The REDUCTION clause on the !$OMP SIMD should not be required as well. The compiler optimization should see that a summation is being performed to a scalar. The LHS of the = is scalar, RHS can be vectorized, and there is no loop order dependencies.

You can use VTune on fully optimized code, and examine the Disassembly to see if the code was vectorized.

Jim Dempsey

Gaurav-Saxena · ‎07-18-2024

Hi Jim,

Many thanks for the explanation. I now fully understand why the reduction clause is not required on the OpenMP parallel region. Further, if I remove the reduction clause on the OMP SIMD directive, the compiler still vectorizes the innermost loop. I will remove them. Still ... a bit strange that 2 and more threads cause a segmentation fault with fort/ifx 2023.2.0 and not with gfortran 13.2.0. Many thanks again. Please consider this as solved and closed.

Best regards,

Gaurav

jimdempseyatthecove · ‎07-19-2024

I agree that segmentation fault should not have resulted from the superfluous REDUCTION clauses. Having them in there would have resulted in each thread getting a (stack) copy of the b2stbr_phys_sna array, size 300 (2400 bytes), significantly less than ~1MB default stack size.

Jim Dempsey

TobiasK · ‎08-01-2024

@Gaurav-Saxena

the reduction clause at the simd construct is a must. omp simd just tells the compiler to vectorize but does not guarantee to handle the reduction correctly. Please set a higher OMP_STACKSIZE, e.g. OMP_STACKSIZE=1G.

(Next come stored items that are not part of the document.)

-- ==== Sys2Proof/Machine/Execution.lean ====
section
/-! DEFINITION. Executions without end, and the one liveness assumption of the spec: weak fairness of the completion steps.
Spec: 00_scope.md R11 to R13. `step` takes one step of an execution; what the surroundings choose for it is a `Stimulus`. -/

namespace Sys2Proof.Machine

/-- The four completion steps (R12). -/
inductive Completion where
  /-- `RB_PUT.END`. -/
  | putEnd
  /-- `RB_GET.END`. -/
  | getEnd
  /-- `RXP.DRAIN_END`. -/
  | drainEnd
  /-- `TXP.FETCH_END`. -/
  | fetchEnd
deriving DecidableEq, Repr

/-- A completion step is enabled while its port is busy (R121, R124, R158, R186). -/
def Completion.enabled (c : Completion) (s : State) : Bool :=
  match c with
  | .putEnd => s.tx.pp.busy
  | .getEnd => s.rx.cp.busy
  | .drainEnd => s.rx.pp.busy
  | .fetchEnd => s.tx.cp.busy

/-- The completion step a turn is, if it is one. -/
def Turn.completion : Turn → Option Completion
  | .command _ => none
  | .event _ => none
  | .putEnd => some .putEnd
  | .getEnd => some .getEnd
  | .drainEnd _ => some .drainEnd
  | .fetchEnd _ => some .fetchEnd
  | .reset => none

/-- What the surroundings choose for one step: who takes it, and the commands the host makes ready before it (R11, R12). -/
structure Stimulus where
  turn : Turn
  commands : List Command
deriving DecidableEq, Repr

/-- The state in which that step is taken. -/
def State.given (s : State) (x : Stimulus) : State :=
  { s with turns := [x.turn], host := s.host ++ x.commands }

/-- `states` is the execution the choices `inputs` lead to: every interleaving, with every answer of the transport, is one (R12;
log 18). -/
def Execution (inputs : Nat → Stimulus) (states : Nat → State) : Prop :=
  ∀ k, step ((states k).given (inputs k)) = .next (states (k + 1))

/-- Weak fairness (R13): a completion step that stays enabled from some point on is taken at some later point. -/
def WeaklyFair (inputs : Nat → Stimulus) (states : Nat → State) : Prop :=
  ∀ (c : Completion) (k : Nat), (∀ j, k ≤ j → c.enabled (states j) = true) →
    ∃ j, k ≤ j ∧ (inputs j).turn.completion = some c

end Sys2Proof.Machine
end

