/-- "An unspecified value is never observable before it is overwritten" (R50), the exception of R272 apart: in a state that
meets the invariant, the next step does not depend on the free bytes of unwritten positions, unless it begins a delivery that
copies a staging position the transport has not written. Free bytes are told apart by `epoch`, the model's own field (log 3):
changing it changes every free byte at once. -/
def Obligations.UnspecifiedBytesAreNeverObserved : Prop :=
  ∀ (s t : State) (e : Nat), s.Inv → step s = .next t → s.turns.head? ≠ some .reset →
    (∀ n, s.rxpState = .receivePosted → s.rx.pp.busy = false →
      (s.nextInstr = some (.evTick n) ∧ n = s.rxPrev ∧ n ≠ 0 ∧ s.rxDone = false ∨ s.nextInstr = some (.evInDone n)) →
      ∀ k, k < min (min n s.cfg.rxStage.val) (s.rx.free s.cfg.nRx.val) → (s.rxStage.read k).isSome = true) →
    step { s with epoch := e } = .next { t with epoch := e }

/-- The pseudo-operation `WRITE` (R104) on an idle transmit side: the put commits what fits, then the kick, after
`RB_PUT.END`, begins a fetch that sees those bytes. -/
def Obligations.WritePutsThenKicks : Prop :=
  ∀ (s : State) (data : List Byte) (later : List Command) (rest : List Turn),
    s.Inv → s.presented = none → s.host = writeCommands data ++ later → s.turns = writeTurns ++ rest →
    data.length < 65536 → s.tx.pp.busy = false → s.tx.cp.busy = false → s.txpState = .idle →
    let n := min data.length (s.tx.free s.cfg.nTx.val)
    ∃ t, Host.Core.run Sys2Proof.core 3 s = .next t ∧
      t.trace = s.trace ++ [.result .ok (BitVec.ofNat 32 n), .result .ok 0] ∧
      t.contents .tx = s.contents .tx ++ data.take n ∧
      t.tx.cp = ⟨true, min s.cfg.txChunk.val (s.tx.fill s.cfg.nTx.val + n)⟩ ∧
      t.host = later ∧ t.turns = rest

/-- The pseudo-operation `ATTACH` (R106) on a block whose ports are idle and whose RxPump is `Idle`: both rings empty, then
reception armed, or `NOT_ATTACHED` if the transport refuses. -/
def Obligations.AttachEmptiesRingsAndArms : Prop :=
  ∀ (s : State) (ok : Bool) (later : List Command) (rest : List Turn),
    s.presented = none → s.host = attachCommands ++ later →
    s.turns = .command ok :: .command ok :: .command ok :: rest →
    s.rx.pp.busy = false → s.rx.cp.busy = false → s.tx.pp.busy = false → s.tx.cp.busy = false → s.rxpState = .idle →
    ∃ t, Host.Core.run Sys2Proof.core 3 s = .next t ∧
      t.trace = s.trace ++ [.result .ok 0, .result .ok 0, .submit (.receive s.cfg.rxStage.val),
        .result (if ok then .ok else .notAttached) 0] ∧
      t.contents .rx = [] ∧ t.contents .tx = [] ∧ t.rxpState = (if ok then .receivePosted else .idle) ∧
      t.host = later ∧ t.turns = rest
end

Anyway, if you are writing this code for a CPU platform, I would change the loopnest and remove the collapse(2) clause. The outer loop is large enough to handle CPU threading and that way you don't need a reduction over the array b2stbr_phys_sna

!$OMP PARALLEL DO DEFAULT(NONE) SHARED(sna0,na,b2stbr_phys_sna) PRIVATE(t,is,iy,ix)

do is=0,ns-1

t=0.d0

do iy=-1,ny

!$OMP SIMD REDUCTION(+:t)

do ix=-1,nx

t=t+sna0(ix,iy,0,is)+sna0(ix,iy,1,is)*na(ix,iy,is)

enddo

b2stbr_phys_sna(is)=b2stbr_phys_sna(is)+t

enddo

!$OMP END PARALLEL DO

jimdempseyatthecove · ‎08-02-2024

Tobias,

In the above case, t is private and scalar. The compiler optimization should have been able to determine the code was suitable for vector-wide summation within the do ix loop, and vector-wide reduction upon exit of the loop, all without the !$omp simd reduction clause. I believe it worked this way with ifort, has this become necessary with ifx???

Considering that the same source code can be compiled with and without -openmp you'd want/expect the optimization behavior to be the same.

Jim Dempsey

TobiasK · ‎08-20-2024

@jimdempseyatthecove

sorry for the long delay, but I wanted to be sure on this. I talked to the vectorizer and OpenMP team. I know that in some cases the compiler is able to vectorize with omp simd without adding the reduction clause. However, the standard does not guarantee that the code is correct if the reduction clause is omitted. I have seen cases where the compiler generated wrong code if the reduction clause is not present. So in short: reduction is a must if you want the compiler to generate correct code. The initial code posted works fine but needs an increased stack size for the array reduction.